--- START ---

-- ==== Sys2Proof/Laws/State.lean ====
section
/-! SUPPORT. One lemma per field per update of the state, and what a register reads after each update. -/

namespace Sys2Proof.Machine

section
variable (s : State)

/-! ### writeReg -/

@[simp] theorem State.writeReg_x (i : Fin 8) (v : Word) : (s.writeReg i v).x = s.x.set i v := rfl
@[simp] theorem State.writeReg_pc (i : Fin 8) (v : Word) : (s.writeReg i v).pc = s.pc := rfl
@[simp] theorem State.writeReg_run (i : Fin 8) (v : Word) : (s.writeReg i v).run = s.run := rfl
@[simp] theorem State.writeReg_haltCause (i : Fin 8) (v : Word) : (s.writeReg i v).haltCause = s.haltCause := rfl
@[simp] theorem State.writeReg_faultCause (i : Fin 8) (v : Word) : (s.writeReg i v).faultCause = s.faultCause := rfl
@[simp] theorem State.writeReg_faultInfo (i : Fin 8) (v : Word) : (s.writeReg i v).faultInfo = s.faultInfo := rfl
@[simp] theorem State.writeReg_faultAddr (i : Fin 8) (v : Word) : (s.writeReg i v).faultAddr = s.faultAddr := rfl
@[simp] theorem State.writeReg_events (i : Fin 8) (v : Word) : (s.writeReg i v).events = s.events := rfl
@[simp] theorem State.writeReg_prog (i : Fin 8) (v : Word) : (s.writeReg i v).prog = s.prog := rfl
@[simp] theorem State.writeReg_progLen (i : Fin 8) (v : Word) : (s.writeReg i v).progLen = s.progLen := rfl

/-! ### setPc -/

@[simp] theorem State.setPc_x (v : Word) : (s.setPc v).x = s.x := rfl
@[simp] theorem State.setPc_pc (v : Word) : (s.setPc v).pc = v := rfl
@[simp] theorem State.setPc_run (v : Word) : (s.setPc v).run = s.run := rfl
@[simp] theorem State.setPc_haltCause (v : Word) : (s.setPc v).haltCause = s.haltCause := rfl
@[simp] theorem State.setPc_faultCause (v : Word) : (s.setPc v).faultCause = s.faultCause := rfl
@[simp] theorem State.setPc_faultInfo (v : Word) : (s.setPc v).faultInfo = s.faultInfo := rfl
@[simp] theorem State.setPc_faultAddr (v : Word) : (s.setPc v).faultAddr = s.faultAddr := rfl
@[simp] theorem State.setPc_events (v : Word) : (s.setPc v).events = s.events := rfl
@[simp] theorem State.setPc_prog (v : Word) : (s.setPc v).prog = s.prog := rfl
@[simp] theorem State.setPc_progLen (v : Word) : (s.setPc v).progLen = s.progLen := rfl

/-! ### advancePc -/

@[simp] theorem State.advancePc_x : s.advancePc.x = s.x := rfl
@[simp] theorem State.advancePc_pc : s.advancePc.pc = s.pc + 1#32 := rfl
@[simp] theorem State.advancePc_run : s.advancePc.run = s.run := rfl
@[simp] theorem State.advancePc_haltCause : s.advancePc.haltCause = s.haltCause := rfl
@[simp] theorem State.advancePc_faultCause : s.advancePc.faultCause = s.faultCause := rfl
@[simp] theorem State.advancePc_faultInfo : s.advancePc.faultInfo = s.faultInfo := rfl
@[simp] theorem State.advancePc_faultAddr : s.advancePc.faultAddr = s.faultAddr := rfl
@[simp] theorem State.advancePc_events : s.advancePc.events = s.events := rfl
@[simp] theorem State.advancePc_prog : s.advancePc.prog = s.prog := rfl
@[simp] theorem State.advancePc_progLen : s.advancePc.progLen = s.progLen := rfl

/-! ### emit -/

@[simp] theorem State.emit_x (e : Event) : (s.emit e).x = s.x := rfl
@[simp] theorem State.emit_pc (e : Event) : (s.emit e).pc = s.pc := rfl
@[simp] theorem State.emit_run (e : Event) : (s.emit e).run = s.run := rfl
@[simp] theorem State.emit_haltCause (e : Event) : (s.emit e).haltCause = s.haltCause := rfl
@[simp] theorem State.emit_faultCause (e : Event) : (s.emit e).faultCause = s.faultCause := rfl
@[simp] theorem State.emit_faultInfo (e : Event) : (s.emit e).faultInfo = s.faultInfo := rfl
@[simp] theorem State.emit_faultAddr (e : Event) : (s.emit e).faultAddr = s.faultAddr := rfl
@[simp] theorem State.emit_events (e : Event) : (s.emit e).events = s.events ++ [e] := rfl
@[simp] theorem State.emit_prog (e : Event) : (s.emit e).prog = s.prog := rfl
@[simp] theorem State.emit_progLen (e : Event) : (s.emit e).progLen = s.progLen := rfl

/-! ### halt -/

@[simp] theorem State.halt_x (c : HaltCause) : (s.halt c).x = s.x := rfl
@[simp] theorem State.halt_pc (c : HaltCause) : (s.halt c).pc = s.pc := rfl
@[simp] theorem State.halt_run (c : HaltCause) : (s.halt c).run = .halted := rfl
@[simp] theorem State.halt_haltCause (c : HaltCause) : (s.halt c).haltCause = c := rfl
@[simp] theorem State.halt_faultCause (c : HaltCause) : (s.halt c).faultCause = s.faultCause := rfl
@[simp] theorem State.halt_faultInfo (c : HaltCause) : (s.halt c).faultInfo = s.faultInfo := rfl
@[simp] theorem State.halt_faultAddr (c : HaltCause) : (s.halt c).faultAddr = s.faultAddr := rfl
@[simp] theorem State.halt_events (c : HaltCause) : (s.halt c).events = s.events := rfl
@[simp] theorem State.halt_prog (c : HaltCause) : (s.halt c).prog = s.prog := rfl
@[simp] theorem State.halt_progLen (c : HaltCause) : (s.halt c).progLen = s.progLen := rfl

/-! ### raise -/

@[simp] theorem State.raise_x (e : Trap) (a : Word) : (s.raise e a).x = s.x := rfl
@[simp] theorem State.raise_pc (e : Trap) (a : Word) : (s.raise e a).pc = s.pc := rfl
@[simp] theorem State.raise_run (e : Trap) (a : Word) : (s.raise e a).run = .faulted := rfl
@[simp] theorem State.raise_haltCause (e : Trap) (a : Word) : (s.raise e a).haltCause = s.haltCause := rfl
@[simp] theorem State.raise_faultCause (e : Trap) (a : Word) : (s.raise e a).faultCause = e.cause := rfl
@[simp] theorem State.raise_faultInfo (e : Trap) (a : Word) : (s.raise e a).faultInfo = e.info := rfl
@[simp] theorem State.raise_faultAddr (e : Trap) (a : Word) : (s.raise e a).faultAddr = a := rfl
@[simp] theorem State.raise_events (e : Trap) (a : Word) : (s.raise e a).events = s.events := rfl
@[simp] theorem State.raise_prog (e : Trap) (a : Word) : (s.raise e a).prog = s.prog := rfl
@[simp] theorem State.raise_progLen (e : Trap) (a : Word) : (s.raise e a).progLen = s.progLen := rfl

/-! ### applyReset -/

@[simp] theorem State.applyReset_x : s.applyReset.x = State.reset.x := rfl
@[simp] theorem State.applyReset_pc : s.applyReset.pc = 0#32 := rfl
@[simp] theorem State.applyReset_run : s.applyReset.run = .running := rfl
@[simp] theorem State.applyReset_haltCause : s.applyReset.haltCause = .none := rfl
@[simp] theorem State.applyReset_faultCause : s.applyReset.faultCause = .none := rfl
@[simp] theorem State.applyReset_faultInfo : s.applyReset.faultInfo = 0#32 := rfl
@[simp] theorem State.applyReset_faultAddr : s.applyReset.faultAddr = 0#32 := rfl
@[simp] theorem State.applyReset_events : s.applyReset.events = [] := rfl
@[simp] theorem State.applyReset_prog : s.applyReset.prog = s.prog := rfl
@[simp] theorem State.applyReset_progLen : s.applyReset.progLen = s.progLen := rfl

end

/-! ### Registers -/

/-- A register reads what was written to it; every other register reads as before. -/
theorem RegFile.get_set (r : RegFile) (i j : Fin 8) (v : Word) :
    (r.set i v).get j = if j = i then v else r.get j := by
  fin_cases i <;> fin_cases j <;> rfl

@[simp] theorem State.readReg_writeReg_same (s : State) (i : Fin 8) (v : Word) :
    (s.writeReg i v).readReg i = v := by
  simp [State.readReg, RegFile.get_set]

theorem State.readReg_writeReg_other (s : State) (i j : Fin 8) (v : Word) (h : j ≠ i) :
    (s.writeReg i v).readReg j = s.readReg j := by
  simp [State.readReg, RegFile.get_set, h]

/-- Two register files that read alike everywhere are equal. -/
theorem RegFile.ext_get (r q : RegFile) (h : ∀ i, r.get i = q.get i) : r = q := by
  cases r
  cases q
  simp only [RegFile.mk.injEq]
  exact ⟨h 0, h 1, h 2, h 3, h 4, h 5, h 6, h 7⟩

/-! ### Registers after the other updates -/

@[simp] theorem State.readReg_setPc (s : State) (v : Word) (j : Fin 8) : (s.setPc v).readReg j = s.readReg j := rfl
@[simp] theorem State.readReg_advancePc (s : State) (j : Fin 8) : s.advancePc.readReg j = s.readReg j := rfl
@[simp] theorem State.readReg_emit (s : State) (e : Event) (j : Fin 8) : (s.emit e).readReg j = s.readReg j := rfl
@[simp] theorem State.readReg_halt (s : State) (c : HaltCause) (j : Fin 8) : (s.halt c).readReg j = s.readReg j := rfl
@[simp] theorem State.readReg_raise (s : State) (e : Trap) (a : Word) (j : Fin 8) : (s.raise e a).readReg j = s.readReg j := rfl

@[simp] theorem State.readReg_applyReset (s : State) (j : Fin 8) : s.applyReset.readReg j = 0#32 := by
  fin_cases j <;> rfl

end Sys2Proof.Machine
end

--- END ---
--- START ---

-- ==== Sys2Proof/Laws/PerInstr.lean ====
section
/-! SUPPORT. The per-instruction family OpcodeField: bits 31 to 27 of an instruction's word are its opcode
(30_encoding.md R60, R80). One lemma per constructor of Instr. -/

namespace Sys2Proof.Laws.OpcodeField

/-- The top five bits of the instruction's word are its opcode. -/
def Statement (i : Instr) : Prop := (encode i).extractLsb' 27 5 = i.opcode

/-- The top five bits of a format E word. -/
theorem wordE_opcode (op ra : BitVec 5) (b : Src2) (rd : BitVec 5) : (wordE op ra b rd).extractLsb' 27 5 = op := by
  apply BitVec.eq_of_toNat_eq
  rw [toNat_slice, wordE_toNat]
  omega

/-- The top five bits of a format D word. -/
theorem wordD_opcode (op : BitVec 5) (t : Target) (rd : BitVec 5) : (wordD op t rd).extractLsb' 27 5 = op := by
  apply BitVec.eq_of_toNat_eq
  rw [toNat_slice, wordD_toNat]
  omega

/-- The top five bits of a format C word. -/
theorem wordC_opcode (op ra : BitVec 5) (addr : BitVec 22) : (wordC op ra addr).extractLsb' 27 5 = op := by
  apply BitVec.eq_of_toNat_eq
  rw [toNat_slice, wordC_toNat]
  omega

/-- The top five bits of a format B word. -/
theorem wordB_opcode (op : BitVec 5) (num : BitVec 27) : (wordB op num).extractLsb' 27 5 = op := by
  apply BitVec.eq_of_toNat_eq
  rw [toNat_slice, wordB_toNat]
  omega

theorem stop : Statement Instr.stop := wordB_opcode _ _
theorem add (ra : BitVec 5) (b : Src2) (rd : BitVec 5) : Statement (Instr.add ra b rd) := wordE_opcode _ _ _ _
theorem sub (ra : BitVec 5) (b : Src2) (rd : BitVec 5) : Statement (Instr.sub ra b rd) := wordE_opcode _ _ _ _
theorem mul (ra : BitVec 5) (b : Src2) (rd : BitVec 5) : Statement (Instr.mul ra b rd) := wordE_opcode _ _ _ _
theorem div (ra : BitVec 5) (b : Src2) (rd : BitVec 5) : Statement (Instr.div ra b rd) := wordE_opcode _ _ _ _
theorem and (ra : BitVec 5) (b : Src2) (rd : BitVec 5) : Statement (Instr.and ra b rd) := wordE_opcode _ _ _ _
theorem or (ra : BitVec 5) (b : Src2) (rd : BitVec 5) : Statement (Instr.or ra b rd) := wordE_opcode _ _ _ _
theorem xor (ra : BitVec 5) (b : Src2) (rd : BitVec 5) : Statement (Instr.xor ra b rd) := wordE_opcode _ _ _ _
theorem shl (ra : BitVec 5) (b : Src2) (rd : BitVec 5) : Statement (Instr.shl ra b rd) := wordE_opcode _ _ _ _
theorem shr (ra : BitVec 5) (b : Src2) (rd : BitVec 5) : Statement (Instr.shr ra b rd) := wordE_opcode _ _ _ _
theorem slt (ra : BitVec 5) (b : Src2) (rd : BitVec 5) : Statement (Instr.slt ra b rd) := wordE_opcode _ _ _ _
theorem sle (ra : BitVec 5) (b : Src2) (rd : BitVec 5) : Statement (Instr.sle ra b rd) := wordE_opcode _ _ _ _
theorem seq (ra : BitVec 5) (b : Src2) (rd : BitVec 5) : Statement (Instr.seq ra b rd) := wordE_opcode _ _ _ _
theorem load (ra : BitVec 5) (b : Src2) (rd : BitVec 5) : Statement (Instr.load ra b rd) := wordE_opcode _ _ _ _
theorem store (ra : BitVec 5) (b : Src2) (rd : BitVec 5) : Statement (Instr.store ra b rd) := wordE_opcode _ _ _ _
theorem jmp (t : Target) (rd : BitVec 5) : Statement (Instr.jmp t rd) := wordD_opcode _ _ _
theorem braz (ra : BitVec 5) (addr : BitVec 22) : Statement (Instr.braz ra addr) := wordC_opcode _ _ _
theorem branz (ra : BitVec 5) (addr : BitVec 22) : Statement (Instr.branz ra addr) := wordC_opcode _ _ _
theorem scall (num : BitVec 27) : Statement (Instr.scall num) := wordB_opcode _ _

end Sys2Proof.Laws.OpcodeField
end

--- END ---
--- START ---

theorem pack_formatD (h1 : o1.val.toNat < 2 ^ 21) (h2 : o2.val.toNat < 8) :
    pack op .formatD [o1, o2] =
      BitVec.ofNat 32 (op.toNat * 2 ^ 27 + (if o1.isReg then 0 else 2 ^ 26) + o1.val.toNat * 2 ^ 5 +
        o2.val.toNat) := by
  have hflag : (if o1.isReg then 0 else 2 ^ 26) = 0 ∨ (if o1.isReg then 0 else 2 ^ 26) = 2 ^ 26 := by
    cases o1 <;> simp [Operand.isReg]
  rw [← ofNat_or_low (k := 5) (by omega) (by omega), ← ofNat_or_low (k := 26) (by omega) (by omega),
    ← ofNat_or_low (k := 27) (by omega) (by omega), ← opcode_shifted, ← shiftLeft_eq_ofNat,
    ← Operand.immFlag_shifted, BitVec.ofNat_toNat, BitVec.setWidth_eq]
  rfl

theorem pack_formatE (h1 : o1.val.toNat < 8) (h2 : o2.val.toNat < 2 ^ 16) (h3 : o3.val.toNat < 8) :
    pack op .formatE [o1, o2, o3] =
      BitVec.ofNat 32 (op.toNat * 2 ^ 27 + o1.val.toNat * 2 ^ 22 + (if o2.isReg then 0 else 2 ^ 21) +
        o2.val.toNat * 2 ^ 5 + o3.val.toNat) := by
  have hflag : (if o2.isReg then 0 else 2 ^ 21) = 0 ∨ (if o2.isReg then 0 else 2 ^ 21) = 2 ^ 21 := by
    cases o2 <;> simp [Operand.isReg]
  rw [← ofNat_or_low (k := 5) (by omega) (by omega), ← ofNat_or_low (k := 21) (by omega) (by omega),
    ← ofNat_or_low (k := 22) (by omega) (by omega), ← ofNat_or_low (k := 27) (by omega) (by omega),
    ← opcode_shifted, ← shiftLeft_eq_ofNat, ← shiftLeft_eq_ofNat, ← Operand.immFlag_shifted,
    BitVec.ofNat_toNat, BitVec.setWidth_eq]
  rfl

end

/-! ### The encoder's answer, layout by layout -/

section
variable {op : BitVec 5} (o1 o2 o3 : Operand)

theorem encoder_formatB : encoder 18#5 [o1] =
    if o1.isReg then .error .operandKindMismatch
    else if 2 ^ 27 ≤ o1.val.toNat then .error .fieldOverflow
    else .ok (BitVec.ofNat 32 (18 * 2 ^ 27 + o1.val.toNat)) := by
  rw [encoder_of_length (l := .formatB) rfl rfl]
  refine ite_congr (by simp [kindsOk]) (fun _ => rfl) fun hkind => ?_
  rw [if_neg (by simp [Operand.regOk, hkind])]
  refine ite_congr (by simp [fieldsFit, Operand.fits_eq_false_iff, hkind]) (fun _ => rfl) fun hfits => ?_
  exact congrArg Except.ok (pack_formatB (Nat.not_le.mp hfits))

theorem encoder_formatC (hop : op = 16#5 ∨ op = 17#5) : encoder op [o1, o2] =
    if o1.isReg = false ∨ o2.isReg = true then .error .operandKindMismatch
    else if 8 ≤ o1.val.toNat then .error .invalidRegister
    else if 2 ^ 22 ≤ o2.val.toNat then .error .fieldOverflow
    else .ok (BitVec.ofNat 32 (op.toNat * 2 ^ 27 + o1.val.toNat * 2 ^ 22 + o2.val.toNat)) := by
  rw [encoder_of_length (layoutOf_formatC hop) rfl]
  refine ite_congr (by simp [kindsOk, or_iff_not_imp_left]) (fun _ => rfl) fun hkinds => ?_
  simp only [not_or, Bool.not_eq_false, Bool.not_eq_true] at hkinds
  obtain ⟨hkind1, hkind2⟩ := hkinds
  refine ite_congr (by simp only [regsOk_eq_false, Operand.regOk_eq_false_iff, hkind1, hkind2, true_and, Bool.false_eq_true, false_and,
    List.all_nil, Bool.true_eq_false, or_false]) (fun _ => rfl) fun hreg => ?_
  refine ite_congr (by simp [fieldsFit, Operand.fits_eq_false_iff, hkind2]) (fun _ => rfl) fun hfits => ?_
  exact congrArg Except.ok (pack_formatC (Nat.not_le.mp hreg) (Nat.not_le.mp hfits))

--- END ---

*What to do:* Which lines above contain "RegFile"? Show each of them.

*Response for this exercise:*
theorem RegFile.get_set (r : RegFile) (i j : Fin 8) (v : Word) :
  simp [State.readReg, RegFile.get_set]
  simp [State.readReg, RegFile.get_set, h]
theorem RegFile.ext_get (r q : RegFile) (h : ∀ i, r.get i = q.get i) : r = q := by
  simp only [RegFile.mk.injEq]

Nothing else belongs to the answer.